*The problem*: Only lines holding "intro" are wanted; copy each of them from the records below.

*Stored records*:
▬▬▬▬▬▬
theorem hostAct_memRead {o len : Nat} {tr : Transaction} (h : asRead o len = some tr) (rest : List HostAction) (s : State) :
    hostAct (.memRead o len) rest s
      = .next (newestAsBytes (transact tr (takeAction rest s))) := by
  simp [hostAct, h, takeAction]

/-- Settles O47: an access is refused exactly where it is no transaction. -/
theorem onlyDefinedAccessesHaveAStep : Obligations.OnlyDefinedAccessesHaveAStep := by
  intro rest s hc
  constructor
  · intro o bs hhost
    dsimp only
    rw [step_eq_hostAct hc hhost, ← asWrite_isSome_iff]
    constructor
    · intro h
      obtain ⟨tr, htr⟩ := Option.isSome_iff_exists.mp h
      exact ⟨_, hostAct_memWrite htr rest s, transact_host _ _⟩
    · intro h
      simp [hostAct, Option.not_isSome_iff_eq_none.mp h]
  · intro o len hhost
    dsimp only
    rw [step_eq_hostAct hc hhost, ← asRead_isSome_iff]
    constructor
    · intro h
      obtain ⟨tr, htr⟩ := Option.isSome_iff_exists.mp h
      exact ⟨_, hostAct_memRead htr rest s, transact_host _ _⟩
    · intro h
      simp [hostAct, Option.not_isSome_iff_eq_none.mp h]

/-- A word survives its big-endian bytes (R58). -/
theorem ofNat_ofBytesBE_bytesBE {n k : Nat} (hn : 2 ^ n = 256 ^ k) (v : BitVec n) :
    BitVec.ofNat n (ofBytesBE (bytesBE k v.toNat)) = v := by
  rw [ofBytesBE_bytesBE, Nat.mod_eq_of_lt (hn ▸ v.isLt), BitVec.ofNat_toNat, BitVec.setWidth_eq]

theorem ofNat_register_offset (i : RegIx) : Fin.ofNat 16 (32 * i.val / 32) = i := by
  rw [Nat.mul_div_cancel_left _ (by omega)]
  exact Fin.ofNat_val_eq_self i

theorem asWrite_register (i : RegIx) (v : Word) :
    asWrite (32 * i.val) (bytesBE 32 v.toNat) = some (.writeReg i v) := by
  rw [asWrite, if_pos ⟨by omega, by omega, bytesBE_length _ _⟩, ofNat_register_offset, ofNat_ofBytesBE_bytesBE rfl]

theorem asWrite_cmd (w : Word32) : asWrite 0x200 (bytesBE 4 w.toNat) = some (.writeCmd w) := by
  rw [asWrite, if_neg (by omega), if_pos ⟨rfl, bytesBE_length _ _⟩, ofNat_ofBytesBE_bytesBE rfl]

theorem asRead_register (i : RegIx) : asRead (32 * i.val) 32 = some (.readReg i) := by
  rw [asRead, if_pos ⟨by omega, by omega, rfl⟩, ofNat_register_offset]

theorem asRead_status : asRead 0x204 4 = some .readStatus := rfl

/-- With an action in the host's list, a completion is due only when the countdown has run out. -/
theorem completes_cons (x : HostAction) (rest : List HostAction) (s : State) :
    completes { s with host := x :: rest } = (s.status.busy && s.pace == 0) := by
  simp [completes, completionDue]

/-- Settles O48: each access is the same host action as its transaction, a read's answer turned into bytes. -/
theorem windowAccessesAreTheTransactions : Obligations.WindowAccessesAreTheTransactions := by
  intro rest s hdue
  have hstep (x : HostAction) : step { s with host := x :: rest } = hostAct x rest { s with host := x :: rest } := by
    refine step_eq_hostAct ?_ rfl
    rw [completes_cons]
    simpa using hdue
  simp only [hstep]
  refine ⟨?writeReg, ?writeCmd, ?readReg, ?readStatus⟩
  case writeReg => exact fun i v => hostAct_memWrite (asWrite_register i v) rest _
  case writeCmd => exact fun w => hostAct_memWrite (asWrite_cmd w) rest _
  case readReg =>
    intro i
    refine ⟨_, rfl, ?_⟩
    rw [hostAct_memRead (asRead_register i), ← single_eq_regAt]
    rfl
  case readStatus => exact ⟨_, rfl, hostAct_memRead asRead_status rest _⟩

/-- Byte `j` of a word's big-endian bytes is a slice of its bits (R58). -/
theorem bytesBE_get_toNat {n : Nat} (v : BitVec n) {k j : Nat} (h : j < k) :
    (bytesBE k v.toNat)[j]? = some (v.extractLsb' (8 * (k - 1 - j)) 8) := by
  rw [bytesBE_get k v.toNat j h, BitVec.extractLsb', Nat.shiftRight_eq_div_pow, Nat.pow_mul]

theorem windowByte_status (s : State) {o : Nat} (hlo : 0x204 ≤ o) (hhi : o < 520) :
    windowByte s o = (bytesBE 4 (Status.word s.status).toNat)[o - 0x204]? := by
  rw [windowByte, if_neg (by omega), if_pos ⟨hlo, hhi⟩]

/-- `CMD` and the space past the window show nothing (R52, R59). -/
theorem windowByte_none (s : State) {o : Nat} (hlo : 0x200 ≤ o) (h : o < 0x204 ∨ 520 ≤ o) : windowByte s o = none := by
  have hout : ¬(0x204 ≤ o ∧ o < 520) := by omega
  rw [windowByte, if_neg (by omega), if_neg hout]

/-- Settles O49: the offset picks the register and the byte, or `STATUS`, or nothing. -/
theorem windowIsBigEndian : Obligations.WindowIsBigEndian := by
  intro s
  refine ⟨?register, ?status, ?cmd, ?past⟩
  case register =>
    intro i j hj
    have hdiv : (32 * i.val + j) / 32 = i.val := by omega
    have hmod : (32 * i.val + j) % 32 = j := by omega
    rw [windowByte_register s _ (by omega), hdiv, hmod]
    exact bytesBE_get_toNat _ hj
  case status =>
    intro j hj
    rw [windowByte_status s (by omega) (by omega), Nat.add_sub_cancel_left]
    exact bytesBE_get_toNat _ hj
  case cmd => exact fun j hj => windowByte_none s (by omega) (.inl (by omega))
  case past => exact fun o ho => windowByte_none s (by omega) (.inr ho)

end Sys2Proof.Machine

/-! ## The word of a well-formed command is legal (R76, R77) -/

namespace Sys2Proof

/-- A word that passes every test of R77 decodes to the operation applied to its fields. -/
theorem decode_of_tests {w : Word32} {op : Opcode} (hopc : (fields w).opc = op.code) (hres : (fields w).res = 0)
    (hmsel : op.format.shape.mselUsed = false → (fields w).msel = 0)
    (hzero : op.format.shape.unusedZero (fields w) = true) (hfit : op.format.shape.groupsFit (fields w) = true) :
    decode w = .ok (op.instr (fields w)) := by
  have hm : ¬(op.format.shape.mselUsed = false ∧ (fields w).msel ≠ 0) := fun ⟨hu, hne⟩ => hne (hmsel hu)
  simp only [decode, hopc, opcodeOf_code]
  rw [decodeFields, if_neg (not_not.mpr hres), if_neg hm, if_neg (by simp [hzero]), if_neg (by simp [hfit])]

/-- The operation of a command. -/
def Instr.opcode : Instr → Opcode
  | .addm _ _ _ _ => .addm
  | .subm _ _ _ _ => .subm
  | .mulm _ _ _ _ => .mulm
  | .expm _ _ _ _ => .expm
  | .invm _ _ _ => .invm
  | .madd _ _ _ => .madd
  | .dbl _ _ => .dbl
  | .mdbl _ _ => .mdbl
  | .toaff _ _ => .toaff
  | .jmul _ _ _ _ => .jmul

theorem opcode_instr_instrFields (i : Instr) : i.opcode.instr (instrFields i) = i := by
  cases i <;> simp [Instr.opcode, Opcode.instr, instrFields]

theorem instrFields_opc (i : Instr) : (instrFields i).opc = i.opcode.code := by cases i <;> rfl

theorem instrFields_res (i : Instr) : (instrFields i).res = 0 := by cases i <;> rfl

theorem instrFields_msel (i : Instr) (h : i.opcode.format.shape.mselUsed = false) : (instrFields i).msel = 0 := by
  cases i with
  | addm | subm | mulm | expm | invm => cases h
  | madd | dbl | mdbl | toaff | jmul => rfl
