-- ==== Sys2Proof/Decode.lean ====
section
/-!
DEFINITION. Decode.lean: spec/opcode_table.json gives no row any bits, so no word spells a command.
-/
namespace Sys2Proof

/-- The command that a word spells by the table's bits: none, for the table gives no bits. -/
def decodeTableWord (_nbits _w : Nat) : Option Instr := none

end Sys2Proof
end

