-- ==== Sys2Proof/Machine/Fields.lean ====
section
/-!
DEFINITION. Machine/Fields.lean: the name of every control-space register and of every field of it, as the
register tables of spec/ give them (R10, R11): the register's absolute address, the field's low bit and its width.
A register array takes its index, a block with several instances its instance number n, a register that every
window has (R40, R41, R593) its window index w. RSVD fields have no name: they read as zero (R15).
-/
namespace Sys2Proof.Machine

/-- A field of a control-space register: the register's absolute address (R10), the field's lowest bit and its width. -/
structure Fld where
  addr : Nat
  lo : Nat
  width : Nat
  deriving DecidableEq, Repr
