/-- The registers of the MBX windows. -/
def regs_mbx : List RegDef := regs_mbx_r ++ [
  { name := "MBX_SEND", off := 0x100, banked := true, rw := 0x4000003F, w1s := 0x80000000 },
  { name := "MBX_OP_STS", off := 0x104, banked := true },
  { name := "MBX_DEST", off := 0x108, banked := true, rw := 0xE0000FFF },
  { name := "MBX_APER_SEL", off := 0x10C, banked := true, rw := 0x8000003F },
  { name := "MBX_ACK", off := 0x110, w64 := true, banked := true, rw := 0x4000003FFFFFFFFF, w1s := 0x8000000000000000 },
  { name := "MBX_STG", off := 0x140, stride := 0x8, count := 8, w64 := true, banked := true, rw := 0xFFFFFFFFFFFFFFFF },
  { name := "MBX_CNT", off := 0x180, w64 := true },
  { name := "MBX_SEM", off := 0x800, stride := 0x4, count := 32 },
  { name := "MBX_SEM_FORCE", off := 0x880, rw := 0x1F, w1s := 0x80000000 },
  { name := "MBX_SEM_HELD", off := 0x884 },
  { name := "MBX_CH_STS", off := 0x4004, stride := 0x100, count := 64, w1c := 0x30000000 },
  { name := "MBX_IN_HDR", off := 0x4008, stride := 0x100, count := 64, w64 := true },
  { name := "MBX_OUT_HDR", off := 0x4010, stride := 0x100, count := 64, w64 := true },
  { name := "MBX_IN_MSG0", off := 0x4080, stride := 0x100, count := 64, w64 := true },
  { name := "MBX_OUT_MSG0", off := 0x40C0, stride := 0x100, count := 64, w64 := true },
  { name := "MBX_IN_MSG1", off := 0x4088, stride := 0x100, count := 64, w64 := true },
  { name := "MBX_OUT_MSG1", off := 0x40C8, stride := 0x100, count := 64, w64 := true },
  { name := "MBX_IN_MSG2", off := 0x4090, stride := 0x100, count := 64, w64 := true },
  { name := "MBX_OUT_MSG2", off := 0x40D0, stride := 0x100, count := 64, w64 := true },
  { name := "MBX_IN_MSG3", off := 0x4098, stride := 0x100, count := 64, w64 := true },
  { name := "MBX_OUT_MSG3", off := 0x40D8, stride := 0x100, count := 64, w64 := true },
  { name := "MBX_IN_MSG4", off := 0x40A0, stride := 0x100, count := 64, w64 := true },
  { name := "MBX_OUT_MSG4", off := 0x40E0, stride := 0x100, count := 64, w64 := true },
  { name := "MBX_IN_MSG5", off := 0x40A8, stride := 0x100, count := 64, w64 := true },
  { name := "MBX_OUT_MSG5", off := 0x40E8, stride := 0x100, count := 64, w64 := true },
  { name := "MBX_IN_MSG6", off := 0x40B0, stride := 0x100, count := 64, w64 := true },
  { name := "MBX_OUT_MSG6", off := 0x40F0, stride := 0x100, count := 64, w64 := true },
  { name := "MBX_IN_MSG7", off := 0x40B8, stride := 0x100, count := 64, w64 := true },
  { name := "MBX_OUT_MSG7", off := 0x40F8, stride := 0x100, count := 64, w64 := true }]

/-- The registers whose Reset column is not 0 throughout, of the EFL windows. -/
def regs_efl_r : List RegDef := [
  { name := "EFL_WDT_CTL", off := 0x120, rw := 0x8000FFFF, w1s := 0x60000000, rws := 0xA000FFFF, reset := 0x800007D0 }]

/-- The registers of the EFL windows. -/
def regs_efl : List RegDef := regs_efl_r ++ [
  { name := "EFL_CMD", off := 0x100, rw := 0xF000000, w1s := 0x80000000 },
  { name := "EFL_ADDR", off := 0x104, rw := 0x8007FFFF },
  { name := "EFL_STS", off := 0x108 },
  { name := "EFL_BOOT", off := 0x10C },
  { name := "EFL_ERASE_STS", off := 0x110, w64 := true },
  { name := "EFL_CNT", off := 0x118, w64 := true },
  { name := "EFL_WDT_STS", off := 0x124, w1c := 0x80000000, rws := 0x80000000 },
  { name := "EFL_WDATA", off := 0x140, stride := 0x8, count := 4, w64 := true, rw := 0xFFFFFFFFFFFFFFFF },
  { name := "EFL_INCMP", off := 0x180, stride := 0x4, count := 16 },
  { name := "EFL_OTP", off := 0x200, stride := 0x8, count := 64, w64 := true }]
▬▬▬▬▬▬
*Response area*:
  intro rest s hc
  · intro o bs hhost
    · intro h
    · intro h
  · intro o len hhost
    · intro h
    · intro h
  intro rest s hdue
    intro i
  intro s
    intro i j hj
    intro j hj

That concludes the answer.